If x+2 is a factor then the other factor can be represented by x^4+ax^3+bx^2+cx+d. Multiply this by x+2:
x^5+ax^4+bx^3+cx^2+dx + 2x^4+2ax^3+2bx^2+2cx+2d.
Compare this with x^5+kx^4-x^2-kx-4 and match the coefficients.
x^4: a+2=k; x^3: b+2a=0; x^2: c+2b=-1; x: d+2c=-k; constant: 2d=-4.

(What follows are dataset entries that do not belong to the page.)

-- ==== Sys2Proof/Syntax.lean ====
section
/-! DEFINITION. The operations of the block: one constructor per row of spec/opcode_table.json, the
TimingTable they carry, and the three formats a row is written in (CMD, SEL, SF). -/

namespace Sys2Proof

/-- A TimingTable, format TT (30_encoding R84): ten natural numbers, in this order. -/
structure TimingTable where
  o0 : Nat
  o1 : Nat
  o2 : Nat
  o3 : Nat
  o4 : Nat
  o5 : Nat
  o6 : Nat
  o7 : Nat
  stop : Nat
  spare : Nat
  deriving DecidableEq, Repr

/-- `OFF[k]`, the sample point of data bit `k` (10_state R21). -/
def TimingTable.off (t : TimingTable) : Fin 8 → Nat
  | 0 => t.o0 | 1 => t.o1 | 2 => t.o2 | 3 => t.o3
  | 4 => t.o4 | 5 => t.o5 | 6 => t.o6 | 7 => t.o7

/-- The rows of spec/opcode_table.json (30_encoding R95). -/
inductive Instr where
  /-- BUILD, CMD 000 (40_timing_model R110). -/
  | build (samplerate baudrate : Number)
  /-- ISHIGH, CMD 001 (41_channel_extractor R130). -/
  | ishigh (word : SampleWord) (channel : Nat)
  /-- START, CMD 010 (42_session_control R140). -/
  | start (timing : TimingTable) (channel : Nat)
  /-- FEED, CMD 011 (43_feed_decoder R160). -/
  | feed (chunk : List SampleWord)
  /-- FINISH, CMD 100 (42_session_control R145). -/
  | finish
  /-- SCAN.SKIP, SEL 0011 (43_feed_decoder R163). -/
  | scanSkip
  /-- SCAN.START, SEL 0010 (R164). -/
  | scanStart
  /-- SCAN.EXIT, SEL 000x (R165). -/
  | scanExit
  /-- SAMPLE, SEL 01xx (R166). -/
  | sample
  /-- STOPCHK.OK, SEL 10x1 (R167). -/
  | stopchkOk
  /-- STOPCHK.ERR, SEL 10x0 (R168). -/
  | stopchkErr
  /-- RESYNC.HOLD, SEL 1110 (R169). -/
  | resyncHold
  /-- RESYNC.DONE, SEL 1111 (R170). -/
  | resyncDone
  /-- RESYNC.EXIT, SEL 110x (R171). -/
  | resyncExit
  /-- FRAME.OK, SF 0abcdefgh1 (30_encoding R83, R95; 43_feed_decoder R167). -/
  | frameOk (byte : Byte)
  /-- FRAME.ERR, SF 0abcdefgh0 (30_encoding R83, R95; 43_feed_decoder R168). -/
  | frameErr (byte : Byte)
  deriving DecidableEq, Repr

/-- An operand of an operation as the host hands it over: a value (30_encoding R93). -/
inductive Operand where
  | rate (x : Number)
  | word (w : SampleWord)
  | natural (n : Nat)
  | table (t : TimingTable)
  | chunk (ws : List SampleWord)
  deriving DecidableEq, Repr

/-- An operation as issued: "its CMD code followed by its operands as values" (30_encoding R93). -/
structure Command where
  code : BitVec 3
  operands : List Operand
  deriving DecidableEq, Repr

/-- A coded row: an issued command, a micro-step selector (R88), or the ten levels of a frame as
sampled, the first sample at bit 9 (R82, R83). -/
inductive Encoded where
  | cmd (c : Command)
  | sel (v : BitVec 4)
  | sf (v : BitVec 10)
  deriving DecidableEq, Repr

end Sys2Proof
end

So d=-2; -2+2c=-k, c=(1/2)(2-k); 2b=-1-c=-(1+(1/2)(2-k)), b=-(1/2)(1+(1/2)(2-k)); a=-b/2=(1/4)(1+(1/2)(2-k)).
a+2=k so (1/4)(1+(1/2)(2-k))+2=k.
1+(1/2)(2-k)+8=4k; 2+2-k+16=8k; 9k=20, k=20/9. So a=20/9-2=2/9; b=-2a=-4/9; c=-1-2b=-1+8/9=-1/9.
CHECK: (x+2)(x^4+2x^3/9-4x^2/9-x/9-2)=x^5+2x^4/9-4x^3/9-x^2/9-2x+2x^4+4x^3/9-8x^2/9-2x/9-4.

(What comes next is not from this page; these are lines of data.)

-- ==== Sys2Proof/Machine/Loops.lean ====
section
/-! DEFINITION. The loops of FEED as one procedure (43_feed_decoder R173), where they end from any state of a running
FEED, and with them the size test of a sized build. -/

namespace Sys2Proof.Machine

/-- How RESYNC ends: the line high at an index in bounds, byte kept (RESYNC.DONE), or the bound passed at an
index, byte dropped (RESYNC.EXIT). The third name of the source is never produced (43_feed_decoder R180). -/
inductive ResyncEnd where
  | kept (i : Nat)
  | exhausted (i : Nat)
  deriving DecidableEq, Repr

/-- The `resync:` loop of R173 from local index `i`, where the line is low. `none` is a read outside BUF or no
fuel. -/
def resyncLoop (t : TimingTable) (chan : Nat) (buf : List SampleWord) : Nat → Nat → Option ResyncEnd
  | 0, _ => none
  | fuel + 1, i =>
    if inBound t buf (i + 1) then
      match level chan buf (i + 1) with
      | none => none
      | some true => some (.kept (i + 1))
      | some false => resyncLoop t chan buf fuel (i + 1)
    else some (.exhausted (i + 1))

/-- What a FEED leaves with: the final `I`, BYTES, FERRS, and whether through RESYNC.EXIT. -/
structure FeedEnd where
  i : Nat
  bytes : List Byte
  ferrs : List Nat
  resyncExit : Bool
  deriving DecidableEq, Repr

/-- The `loop:` of R173 at local index `i` with the outputs so far. -/
def scanLoop (t : TimingTable) (chan cursor : Nat) (buf : List SampleWord) :
    Nat → Nat → List Byte → List Nat → Option FeedEnd
  | 0, _, _, _ => none
  | fuel + 1, i, bytes, ferrs =>
    if inBound t buf i then
      match level chan buf i with
      | none => none
      | some true => scanLoop t chan cursor buf fuel (i + 1) bytes ferrs
      | some false =>
        match sampleByte t chan buf i, level chan buf (i + t.stop) with
        | some byte, some true =>
          scanLoop t chan cursor buf fuel (i + t.stop) (bytes ++ [byte]) ferrs
        | some byte, some false =>
          match resyncLoop t chan buf (buf.length + 1) (i + t.stop) with
          | some (.kept j) =>
            scanLoop t chan cursor buf fuel j (bytes ++ [byte]) (ferrs ++ [cursor + (i + t.stop)])
          | some (.exhausted j) => some ⟨j, bytes, ferrs ++ [cursor + (i + t.stop)], true⟩
          | none => none
        | _, _ => none
    else some ⟨i, bytes, ferrs, false⟩

/-- The whole loop of a FEED over `buf` (R173). Every turn raises `i`, so `N + 1` turns are enough. -/
def feedLoop (t : TimingTable) (chan cursor : Nat) (buf : List SampleWord) : Option FeedEnd :=
  scanLoop t chan cursor buf (buf.length + 1) 0 [] []

/-- The end of a FEED from RESYNC at a low index `i` with BYTE `b` and these events (R169 to R171). -/
def finishResync (ses : Session) (r : Run) (b : Byte) (i : Nat) (ferrs : List Nat) : Option FeedEnd :=
  match resyncLoop ses.timing ses.chan r.buf (r.buf.length + 1) i with
  | some (.kept j) => scanLoop ses.timing ses.chan ses.cursor r.buf (r.buf.length + 1) j (r.bytes ++ [b]) ferrs
  | some (.exhausted j) => some ⟨j, r.bytes, ferrs, true⟩
  | none => none

/-- The end of a FEED from STOPCHK with BYTE `b` (R167, R168). -/
def finishStop (ses : Session) (r : Run) (b : Byte) : Option FeedEnd :=
  match level ses.chan r.buf (r.i + ses.timing.stop) with
  | some true =>
    scanLoop ses.timing ses.chan ses.cursor r.buf (r.buf.length + 1) (r.i + ses.timing.stop) (r.bytes ++ [b]) r.ferrs
  | some false =>
    finishResync ses r b (r.i + ses.timing.stop) (r.ferrs ++ [ses.cursor + (r.i + ses.timing.stop)])
  | none => none

/-- Where a running FEED will leave, and with which outputs, from the phase it is in. -/
def finishRun (ses : Session) (r : Run) : Option FeedEnd :=
  match r.phase with
  | .scan => scanLoop ses.timing ses.chan ses.cursor r.buf (r.buf.length + 1) r.i r.bytes r.ferrs
  | .sample =>
    match sampleByte ses.timing ses.chan r.buf r.i with
    | some b => finishStop ses r b
    | none => none
  | .stopchk b => finishStop ses r b
  | .resync b => finishResync ses r b r.i r.ferrs

/-- CURSOR at the exit and every event index fit their registers (00_scope R7 `CUR_BITS`, 92 D6). -/
def FeedEnd.fits (p : Params) (cursor : Nat) (e : FeedEnd) : Bool :=
  p.fitsCur (cursor + e.i) && e.ferrs.all p.fitsCur

/-- A sized build holds this FEED (92 D6, log entry 9): `N + SPARE` fits an index (43_feed_decoder R177), and
CURSOR at its exit and its event indices fit the cursor. An unbounded cursor needs no test. -/
def Session.feedFits (p : Params) (ses : Session) (chunk : List SampleWord) : Bool :=
  p.fitsIdx ((ses.feedBuffer chunk).length + ses.timing.spare)
    && (p.curBits.isNone
      || (feedLoop ses.timing ses.chan ses.cursor (ses.feedBuffer chunk)).all (FeedEnd.fits p ses.cursor))

end Sys2Proof.Machine
end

x^5+20/9x^4-x^2-20x/9-4. This confirms that k=20/9.
ALTERNATIVE METHOD USING SYNTHETIC DIVISION
This method is simpler:
-2 | 1....k.........0....-1.........-k...........-4
......1...-2 -2k+4 4k-8 -8k+18...18k-36
......1 k-2 -2k+4 4k-9 -9k+18 | 18k-40
The remainder has to be zero, so 18k-40=0, k=40/18=20/9.